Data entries
___

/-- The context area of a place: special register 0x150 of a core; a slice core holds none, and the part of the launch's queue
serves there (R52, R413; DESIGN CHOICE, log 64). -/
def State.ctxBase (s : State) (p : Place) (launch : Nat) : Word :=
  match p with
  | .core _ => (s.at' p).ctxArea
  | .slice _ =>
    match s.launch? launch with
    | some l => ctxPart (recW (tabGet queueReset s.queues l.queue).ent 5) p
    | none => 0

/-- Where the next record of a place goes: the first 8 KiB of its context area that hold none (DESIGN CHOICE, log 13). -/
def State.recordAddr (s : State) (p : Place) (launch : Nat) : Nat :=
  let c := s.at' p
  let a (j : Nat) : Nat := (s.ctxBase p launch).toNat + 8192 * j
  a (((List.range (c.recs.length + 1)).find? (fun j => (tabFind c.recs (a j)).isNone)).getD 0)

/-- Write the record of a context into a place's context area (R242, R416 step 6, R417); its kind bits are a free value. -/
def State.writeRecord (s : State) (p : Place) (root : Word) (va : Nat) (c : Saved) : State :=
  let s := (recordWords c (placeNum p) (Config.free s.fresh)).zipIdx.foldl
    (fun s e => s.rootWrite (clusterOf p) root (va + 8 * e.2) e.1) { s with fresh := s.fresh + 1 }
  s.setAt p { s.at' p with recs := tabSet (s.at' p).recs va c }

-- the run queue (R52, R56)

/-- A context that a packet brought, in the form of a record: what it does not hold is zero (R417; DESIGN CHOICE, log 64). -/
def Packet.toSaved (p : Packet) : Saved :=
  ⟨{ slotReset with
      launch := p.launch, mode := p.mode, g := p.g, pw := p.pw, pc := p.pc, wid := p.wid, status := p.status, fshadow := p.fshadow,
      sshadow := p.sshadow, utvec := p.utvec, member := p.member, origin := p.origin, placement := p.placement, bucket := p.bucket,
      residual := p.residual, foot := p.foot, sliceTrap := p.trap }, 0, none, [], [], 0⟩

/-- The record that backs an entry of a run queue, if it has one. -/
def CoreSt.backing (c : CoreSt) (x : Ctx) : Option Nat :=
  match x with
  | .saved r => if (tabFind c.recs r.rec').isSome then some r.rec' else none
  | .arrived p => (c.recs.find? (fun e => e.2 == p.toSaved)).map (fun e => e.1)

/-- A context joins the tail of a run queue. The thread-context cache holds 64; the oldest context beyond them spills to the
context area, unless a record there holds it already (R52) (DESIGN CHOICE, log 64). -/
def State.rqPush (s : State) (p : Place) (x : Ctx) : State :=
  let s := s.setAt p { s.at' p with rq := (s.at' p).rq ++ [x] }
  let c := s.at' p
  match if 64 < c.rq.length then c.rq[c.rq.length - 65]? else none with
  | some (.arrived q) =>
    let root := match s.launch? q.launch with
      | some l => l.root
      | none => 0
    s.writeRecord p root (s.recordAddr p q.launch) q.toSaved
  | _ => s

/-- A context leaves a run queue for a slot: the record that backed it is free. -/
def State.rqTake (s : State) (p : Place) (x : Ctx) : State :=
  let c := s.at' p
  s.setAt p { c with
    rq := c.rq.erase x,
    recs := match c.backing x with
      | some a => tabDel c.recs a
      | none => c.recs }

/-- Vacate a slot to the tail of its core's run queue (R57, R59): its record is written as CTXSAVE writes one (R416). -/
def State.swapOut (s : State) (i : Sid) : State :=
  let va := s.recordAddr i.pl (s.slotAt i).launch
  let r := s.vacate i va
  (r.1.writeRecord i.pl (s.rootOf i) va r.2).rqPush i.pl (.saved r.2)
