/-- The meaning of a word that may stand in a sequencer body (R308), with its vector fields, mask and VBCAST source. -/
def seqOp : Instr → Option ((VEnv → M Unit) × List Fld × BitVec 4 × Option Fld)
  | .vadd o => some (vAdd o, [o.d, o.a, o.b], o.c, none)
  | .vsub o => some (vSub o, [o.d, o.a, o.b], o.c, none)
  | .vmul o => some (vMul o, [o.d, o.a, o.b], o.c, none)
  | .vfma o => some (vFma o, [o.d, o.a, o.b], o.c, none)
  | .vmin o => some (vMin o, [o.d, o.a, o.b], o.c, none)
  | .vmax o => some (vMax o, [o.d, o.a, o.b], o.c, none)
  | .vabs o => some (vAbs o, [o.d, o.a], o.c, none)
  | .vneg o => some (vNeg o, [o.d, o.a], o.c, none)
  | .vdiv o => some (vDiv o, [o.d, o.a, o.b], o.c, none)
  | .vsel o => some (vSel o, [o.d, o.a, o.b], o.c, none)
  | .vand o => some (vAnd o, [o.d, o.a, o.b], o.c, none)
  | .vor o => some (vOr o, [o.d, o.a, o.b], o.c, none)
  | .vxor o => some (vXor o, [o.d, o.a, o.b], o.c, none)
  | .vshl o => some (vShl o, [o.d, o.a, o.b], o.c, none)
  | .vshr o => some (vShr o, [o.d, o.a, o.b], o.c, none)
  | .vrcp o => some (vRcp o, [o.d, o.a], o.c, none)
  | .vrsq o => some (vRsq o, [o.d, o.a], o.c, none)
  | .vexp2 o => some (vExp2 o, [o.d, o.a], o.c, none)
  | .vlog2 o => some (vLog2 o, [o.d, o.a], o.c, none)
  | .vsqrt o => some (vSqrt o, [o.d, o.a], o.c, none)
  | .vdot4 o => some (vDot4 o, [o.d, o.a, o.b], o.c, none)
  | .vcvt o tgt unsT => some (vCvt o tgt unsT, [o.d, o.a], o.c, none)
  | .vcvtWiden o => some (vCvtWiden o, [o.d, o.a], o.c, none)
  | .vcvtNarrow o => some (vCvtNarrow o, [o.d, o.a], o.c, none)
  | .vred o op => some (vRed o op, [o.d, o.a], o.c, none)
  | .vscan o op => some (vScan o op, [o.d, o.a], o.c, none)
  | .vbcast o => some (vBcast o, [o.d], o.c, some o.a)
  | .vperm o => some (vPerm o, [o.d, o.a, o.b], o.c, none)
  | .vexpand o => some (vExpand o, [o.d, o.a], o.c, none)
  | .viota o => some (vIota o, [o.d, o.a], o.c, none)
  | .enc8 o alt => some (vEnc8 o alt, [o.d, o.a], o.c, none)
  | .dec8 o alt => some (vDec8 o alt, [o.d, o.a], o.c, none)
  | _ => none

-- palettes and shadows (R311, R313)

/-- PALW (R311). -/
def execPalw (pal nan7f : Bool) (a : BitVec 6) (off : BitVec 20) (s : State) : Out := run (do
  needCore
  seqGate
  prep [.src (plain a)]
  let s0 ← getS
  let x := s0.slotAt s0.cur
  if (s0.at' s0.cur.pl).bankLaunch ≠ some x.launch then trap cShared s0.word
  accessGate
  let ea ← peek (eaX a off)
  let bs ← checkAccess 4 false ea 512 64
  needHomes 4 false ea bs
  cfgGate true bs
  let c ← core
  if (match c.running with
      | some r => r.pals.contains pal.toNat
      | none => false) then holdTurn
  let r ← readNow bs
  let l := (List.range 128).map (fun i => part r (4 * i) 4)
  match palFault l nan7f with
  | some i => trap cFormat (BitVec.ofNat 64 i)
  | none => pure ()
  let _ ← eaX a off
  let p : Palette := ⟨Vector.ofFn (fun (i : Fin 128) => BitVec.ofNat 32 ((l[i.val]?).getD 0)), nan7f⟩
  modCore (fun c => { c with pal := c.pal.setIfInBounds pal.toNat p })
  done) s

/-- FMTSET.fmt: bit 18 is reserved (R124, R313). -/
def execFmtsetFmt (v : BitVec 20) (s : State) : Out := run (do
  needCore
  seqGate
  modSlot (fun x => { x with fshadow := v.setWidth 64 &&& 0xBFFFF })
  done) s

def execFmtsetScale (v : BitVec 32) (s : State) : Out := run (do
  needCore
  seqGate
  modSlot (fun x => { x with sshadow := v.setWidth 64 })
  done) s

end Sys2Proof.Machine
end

___

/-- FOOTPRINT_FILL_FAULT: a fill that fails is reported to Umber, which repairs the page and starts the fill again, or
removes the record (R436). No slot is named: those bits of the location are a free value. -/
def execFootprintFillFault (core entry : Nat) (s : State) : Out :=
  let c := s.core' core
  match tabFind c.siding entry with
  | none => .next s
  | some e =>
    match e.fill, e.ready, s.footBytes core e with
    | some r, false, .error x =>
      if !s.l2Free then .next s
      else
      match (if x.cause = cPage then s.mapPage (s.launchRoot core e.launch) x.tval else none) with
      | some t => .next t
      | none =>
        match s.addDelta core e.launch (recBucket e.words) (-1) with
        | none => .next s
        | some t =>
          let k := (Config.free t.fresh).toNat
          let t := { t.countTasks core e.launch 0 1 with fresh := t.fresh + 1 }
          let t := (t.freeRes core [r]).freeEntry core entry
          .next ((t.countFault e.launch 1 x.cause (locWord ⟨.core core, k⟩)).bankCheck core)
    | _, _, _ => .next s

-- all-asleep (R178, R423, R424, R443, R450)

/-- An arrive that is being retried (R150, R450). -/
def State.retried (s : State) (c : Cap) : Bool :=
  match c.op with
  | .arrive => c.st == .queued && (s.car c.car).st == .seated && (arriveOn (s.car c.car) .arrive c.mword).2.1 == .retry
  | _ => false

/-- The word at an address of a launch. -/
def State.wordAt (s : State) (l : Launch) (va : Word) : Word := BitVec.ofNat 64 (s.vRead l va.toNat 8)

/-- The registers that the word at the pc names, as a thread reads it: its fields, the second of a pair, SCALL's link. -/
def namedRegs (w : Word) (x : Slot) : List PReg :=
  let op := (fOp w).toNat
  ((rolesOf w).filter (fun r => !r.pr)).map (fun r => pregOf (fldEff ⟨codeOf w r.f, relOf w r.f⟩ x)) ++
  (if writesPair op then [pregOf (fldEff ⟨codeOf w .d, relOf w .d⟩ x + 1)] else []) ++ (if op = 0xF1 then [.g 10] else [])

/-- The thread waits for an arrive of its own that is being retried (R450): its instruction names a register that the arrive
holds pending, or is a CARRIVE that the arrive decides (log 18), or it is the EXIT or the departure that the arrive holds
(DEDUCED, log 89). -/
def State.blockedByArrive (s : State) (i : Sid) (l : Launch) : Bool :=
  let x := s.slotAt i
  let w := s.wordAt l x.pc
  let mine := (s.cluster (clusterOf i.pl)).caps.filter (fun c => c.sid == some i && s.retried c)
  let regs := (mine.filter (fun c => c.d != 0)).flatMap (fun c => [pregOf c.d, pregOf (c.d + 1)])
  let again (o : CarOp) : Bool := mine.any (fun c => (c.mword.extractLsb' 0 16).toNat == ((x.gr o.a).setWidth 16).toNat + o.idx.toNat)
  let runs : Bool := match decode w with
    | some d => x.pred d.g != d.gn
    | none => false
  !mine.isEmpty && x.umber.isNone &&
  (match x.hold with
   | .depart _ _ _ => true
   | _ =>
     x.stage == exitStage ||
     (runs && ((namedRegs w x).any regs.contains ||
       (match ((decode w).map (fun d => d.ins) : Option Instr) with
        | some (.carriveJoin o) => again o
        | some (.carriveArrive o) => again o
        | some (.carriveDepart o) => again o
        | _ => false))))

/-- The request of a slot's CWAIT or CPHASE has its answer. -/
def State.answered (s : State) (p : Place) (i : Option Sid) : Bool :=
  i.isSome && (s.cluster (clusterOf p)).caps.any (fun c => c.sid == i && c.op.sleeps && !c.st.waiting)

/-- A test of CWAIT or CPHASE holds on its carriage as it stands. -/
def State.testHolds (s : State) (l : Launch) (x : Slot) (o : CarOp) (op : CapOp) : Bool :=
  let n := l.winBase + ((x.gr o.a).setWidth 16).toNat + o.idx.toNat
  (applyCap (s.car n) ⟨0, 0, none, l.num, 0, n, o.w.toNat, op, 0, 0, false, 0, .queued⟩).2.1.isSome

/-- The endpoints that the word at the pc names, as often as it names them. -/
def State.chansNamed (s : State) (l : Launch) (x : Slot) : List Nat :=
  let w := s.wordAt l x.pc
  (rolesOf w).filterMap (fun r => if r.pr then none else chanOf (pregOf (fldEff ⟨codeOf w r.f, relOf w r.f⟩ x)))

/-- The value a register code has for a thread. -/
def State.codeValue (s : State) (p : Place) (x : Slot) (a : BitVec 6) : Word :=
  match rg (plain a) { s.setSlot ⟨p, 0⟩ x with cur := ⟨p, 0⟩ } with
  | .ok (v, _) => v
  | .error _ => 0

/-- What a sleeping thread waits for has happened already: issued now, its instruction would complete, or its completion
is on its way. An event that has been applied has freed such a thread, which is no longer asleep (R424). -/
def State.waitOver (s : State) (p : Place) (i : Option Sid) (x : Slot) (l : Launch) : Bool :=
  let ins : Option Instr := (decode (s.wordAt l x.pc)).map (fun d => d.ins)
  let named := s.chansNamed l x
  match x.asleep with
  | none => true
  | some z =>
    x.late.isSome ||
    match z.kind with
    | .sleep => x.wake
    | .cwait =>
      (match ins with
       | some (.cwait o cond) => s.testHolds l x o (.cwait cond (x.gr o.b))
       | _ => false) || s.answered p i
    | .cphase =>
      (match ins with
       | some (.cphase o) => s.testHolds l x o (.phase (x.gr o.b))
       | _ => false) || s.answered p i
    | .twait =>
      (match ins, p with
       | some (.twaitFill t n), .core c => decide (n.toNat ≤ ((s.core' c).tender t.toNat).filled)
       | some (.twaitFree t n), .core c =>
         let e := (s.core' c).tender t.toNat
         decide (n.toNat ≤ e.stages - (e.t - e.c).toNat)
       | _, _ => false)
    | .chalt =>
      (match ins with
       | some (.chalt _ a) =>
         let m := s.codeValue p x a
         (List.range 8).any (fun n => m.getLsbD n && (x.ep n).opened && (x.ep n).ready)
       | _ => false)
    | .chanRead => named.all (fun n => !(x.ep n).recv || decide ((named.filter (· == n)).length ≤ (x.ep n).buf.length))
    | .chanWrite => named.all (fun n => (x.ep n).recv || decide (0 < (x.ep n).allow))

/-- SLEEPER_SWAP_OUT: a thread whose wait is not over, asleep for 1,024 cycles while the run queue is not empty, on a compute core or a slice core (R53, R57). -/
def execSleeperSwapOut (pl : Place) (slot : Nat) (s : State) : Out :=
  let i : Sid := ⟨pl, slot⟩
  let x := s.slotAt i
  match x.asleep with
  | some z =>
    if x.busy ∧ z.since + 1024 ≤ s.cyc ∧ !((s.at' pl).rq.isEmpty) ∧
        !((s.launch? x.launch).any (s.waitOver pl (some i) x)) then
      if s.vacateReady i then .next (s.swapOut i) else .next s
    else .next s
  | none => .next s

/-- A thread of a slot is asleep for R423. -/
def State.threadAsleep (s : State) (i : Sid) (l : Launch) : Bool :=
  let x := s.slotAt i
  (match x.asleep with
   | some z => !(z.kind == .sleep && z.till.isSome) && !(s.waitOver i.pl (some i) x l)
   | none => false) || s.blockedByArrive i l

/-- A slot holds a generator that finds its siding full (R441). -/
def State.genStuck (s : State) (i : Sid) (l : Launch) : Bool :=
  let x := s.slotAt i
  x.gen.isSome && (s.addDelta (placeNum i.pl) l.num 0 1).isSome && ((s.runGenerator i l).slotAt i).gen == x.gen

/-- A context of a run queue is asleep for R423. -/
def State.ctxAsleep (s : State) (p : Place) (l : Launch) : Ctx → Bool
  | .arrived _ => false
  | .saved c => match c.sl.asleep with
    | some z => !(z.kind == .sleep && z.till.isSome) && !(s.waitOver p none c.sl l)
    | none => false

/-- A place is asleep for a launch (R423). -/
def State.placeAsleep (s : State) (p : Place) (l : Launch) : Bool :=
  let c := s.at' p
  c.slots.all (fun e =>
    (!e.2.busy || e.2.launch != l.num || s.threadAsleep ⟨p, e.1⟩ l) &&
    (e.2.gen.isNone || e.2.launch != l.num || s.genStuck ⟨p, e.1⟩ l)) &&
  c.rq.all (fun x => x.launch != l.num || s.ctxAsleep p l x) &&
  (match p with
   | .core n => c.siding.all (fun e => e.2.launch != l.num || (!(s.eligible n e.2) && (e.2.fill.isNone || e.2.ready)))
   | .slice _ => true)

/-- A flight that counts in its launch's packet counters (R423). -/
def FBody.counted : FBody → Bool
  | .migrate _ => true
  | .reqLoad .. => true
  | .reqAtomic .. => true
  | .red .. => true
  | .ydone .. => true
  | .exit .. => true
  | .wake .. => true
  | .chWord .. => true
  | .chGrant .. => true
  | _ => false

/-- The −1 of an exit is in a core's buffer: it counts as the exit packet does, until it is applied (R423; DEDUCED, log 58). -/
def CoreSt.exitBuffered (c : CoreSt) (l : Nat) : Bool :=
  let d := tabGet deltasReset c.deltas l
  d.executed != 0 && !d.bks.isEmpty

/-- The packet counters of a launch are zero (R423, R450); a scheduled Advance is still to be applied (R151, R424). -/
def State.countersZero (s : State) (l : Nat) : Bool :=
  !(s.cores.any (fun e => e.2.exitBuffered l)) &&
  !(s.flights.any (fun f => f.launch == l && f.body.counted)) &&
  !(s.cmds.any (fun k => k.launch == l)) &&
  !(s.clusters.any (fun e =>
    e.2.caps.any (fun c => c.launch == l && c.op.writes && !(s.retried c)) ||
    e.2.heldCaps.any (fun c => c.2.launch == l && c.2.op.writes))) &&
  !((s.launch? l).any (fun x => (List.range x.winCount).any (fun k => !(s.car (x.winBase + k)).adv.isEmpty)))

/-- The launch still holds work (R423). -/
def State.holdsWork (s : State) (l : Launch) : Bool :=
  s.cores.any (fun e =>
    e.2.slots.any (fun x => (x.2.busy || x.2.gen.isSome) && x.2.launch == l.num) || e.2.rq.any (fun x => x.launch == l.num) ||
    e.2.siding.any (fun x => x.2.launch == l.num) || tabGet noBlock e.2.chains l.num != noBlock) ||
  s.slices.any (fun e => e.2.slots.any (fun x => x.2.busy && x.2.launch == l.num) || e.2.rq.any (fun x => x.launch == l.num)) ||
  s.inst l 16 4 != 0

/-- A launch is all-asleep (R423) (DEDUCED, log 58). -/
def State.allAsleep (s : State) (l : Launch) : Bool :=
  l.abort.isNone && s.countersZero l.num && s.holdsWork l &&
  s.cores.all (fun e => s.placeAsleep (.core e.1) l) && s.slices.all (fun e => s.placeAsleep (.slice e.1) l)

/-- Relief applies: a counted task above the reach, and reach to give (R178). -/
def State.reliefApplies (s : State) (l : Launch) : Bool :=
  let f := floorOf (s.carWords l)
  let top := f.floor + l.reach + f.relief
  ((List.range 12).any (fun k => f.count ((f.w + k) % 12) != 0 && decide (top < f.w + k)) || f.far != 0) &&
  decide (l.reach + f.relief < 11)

___

# [Problem to solve]
What are the lines, exactly as written above, from the line with "has one. -/" to the line with "spills to the", both included? Output only those.

# [Written response]
/-- The record that backs an entry of a run queue, if it has one. -/
def CoreSt.backing (c : CoreSt) (x : Ctx) : Option Nat :=
  match x with
  | .saved r => if (tabFind c.recs r.rec').isSome then some r.rec' else none
  | .arrived p => (c.recs.find? (fun e => e.2 == p.toSaved)).map (fun e => e.1)

/-- A context joins the tail of a run queue. The thread-context cache holds 64; the oldest context beyond them spills to the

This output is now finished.